Failure to grasp this nettle firmly has already led to suspicions that the leopard has not changed its spots, and that despite the change of government, Britain is still more interested in word-spinning than in action. Even the moderate and liberal sections of the Indian press speak of an "Anglo-Moslem conspiracy to keep India in perpetual subjection."
This unhealthy atmosphere could be dispelled at one stroke by an announcement that on a specified date all power would be handed over to those representatives of all parties who were willing to accept it. The prospect of a fait accompli of this nature would compel Jinnah to choose between ineffectual isolation and finding a compromise of some sort. It might not be lasting, but at least the subsequent squabbles could not be laid at Britain's door.

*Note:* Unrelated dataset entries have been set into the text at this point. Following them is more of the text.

-- ==== Sys2Proof/Laws/Encoding.lean ====
section
/-! SUPPORT. What packing and unpacking the fields of a slot word do to each other, format by format. -/

namespace Sys2Proof

open BitVec

theorem unpack_packSR (o : SR) : unpackSR (packSR o) = .ok o := by
  have h0 : (packSR o).extractLsb' 40 6 = o.xd := (extractLsb'_append_eq_of_le (by decide)).trans ((extractLsb'_append_eq_of_le (by decide)).trans ((extractLsb'_append_eq_of_le (by decide)).trans ((extractLsb'_append_eq_of_le (by decide)).trans (extractLsb'_eq_self))))
  have h1 : (packSR o).extractLsb' 34 6 = o.xa := (extractLsb'_append_eq_of_le (by decide)).trans ((extractLsb'_append_eq_of_le (by decide)).trans ((extractLsb'_append_eq_of_le (by decide)).trans (extractLsb'_append_eq_right)))
  have h2 : (packSR o).extractLsb' 28 6 = o.xb := (extractLsb'_append_eq_of_le (by decide)).trans ((extractLsb'_append_eq_of_le (by decide)).trans (extractLsb'_append_eq_right))
  have h3 : (packSR o).extractLsb' 22 6 = o.xc := (extractLsb'_append_eq_of_le (by decide)).trans (extractLsb'_append_eq_right)
  have h4 : (packSR o).extractLsb' 0 22 = 0#22 := extractLsb'_append_eq_right
  unfold unpackSR
  rw [if_pos (by rw [h4]; rfl)]
  rw [h0, h1, h2, h3]

theorem pack_unpackSR (p : BitVec 46) (o : SR) (h : unpackSR p = .ok o) : packSR o = p := by
  unfold unpackSR at h
  split at h
  · rename_i h0
    cases h
    have r4 : 0#22 = p.extractLsb' 0 22 := (beq_iff_eq.mp h0).symm
    have h2 : (p.extractLsb' 40 6 ++ p.extractLsb' 34 6 ++ p.extractLsb' 28 6 ++ p.extractLsb' 22 6 ++ p.extractLsb' 0 22 : BitVec 46) = p := by
      have g1 : (p.extractLsb' 40 6 ++ p.extractLsb' 34 6 : BitVec 12) = p.extractLsb' 34 12 := extractLsb'_append_extractLsb'_eq_extractLsb' (by decide)
      have g2 : (p.extractLsb' 34 12 ++ p.extractLsb' 28 6 : BitVec 18) = p.extractLsb' 28 18 := extractLsb'_append_extractLsb'_eq_extractLsb' (by decide)
      have g3 : (p.extractLsb' 28 18 ++ p.extractLsb' 22 6 : BitVec 24) = p.extractLsb' 22 24 := extractLsb'_append_extractLsb'_eq_extractLsb' (by decide)
      have g4 : (p.extractLsb' 22 24 ++ p.extractLsb' 0 22 : BitVec 46) = p.extractLsb' 0 46 := extractLsb'_append_extractLsb'_eq_extractLsb' (by decide)
      exact ((congrArg (fun (x : BitVec 24) => (x ++ p.extractLsb' 0 22 : BitVec 46)) ((congrArg (fun (x : BitVec 18) => (x ++ p.extractLsb' 22 6 : BitVec 24)) ((congrArg (fun (x : BitVec 12) => (x ++ p.extractLsb' 28 6 : BitVec 18)) (g1)).trans g2)).trans g3)).trans g4).trans extractLsb'_eq_self
    rw [← r4] at h2
    exact h2
  · cases h

theorem unpack_packSSel (o : SSel) : unpackSSel (packSSel o) = .ok o := by
  have h0 : (packSSel o).extractLsb' 40 6 = o.xd := (extractLsb'_append_eq_of_le (by decide)).trans ((extractLsb'_append_eq_of_le (by decide)).trans ((extractLsb'_append_eq_of_le (by decide)).trans ((extractLsb'_append_eq_of_le (by decide)).trans (extractLsb'_eq_self))))
  have h1 : (packSSel o).extractLsb' 34 6 = o.xa := (extractLsb'_append_eq_of_le (by decide)).trans ((extractLsb'_append_eq_of_le (by decide)).trans ((extractLsb'_append_eq_of_le (by decide)).trans (extractLsb'_append_eq_right)))
  have h2 : (packSSel o).extractLsb' 28 6 = o.xb := (extractLsb'_append_eq_of_le (by decide)).trans ((extractLsb'_append_eq_of_le (by decide)).trans (extractLsb'_append_eq_right))
  have h3 : (packSSel o).extractLsb' 23 5 = o.pa := (extractLsb'_append_eq_of_le (by decide)).trans (extractLsb'_append_eq_right)
  have h4 : (packSSel o).extractLsb' 0 23 = 0#23 := extractLsb'_append_eq_right
  unfold unpackSSel
  rw [if_pos (by rw [h4]; rfl)]
  rw [h0, h1, h2, h3]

It is true that, in the long run, agreement between Indians themselves is the only guarantee of peaceful government and development. Under the new Constitution, India will be as free as Canada, and it will be for Indians to settle differences between themselves. But so long as there is doubt about Britain's intentions, communal differences will be accentuated, simply because each community wants to secure the best possible terms far itself before Britain "quits India."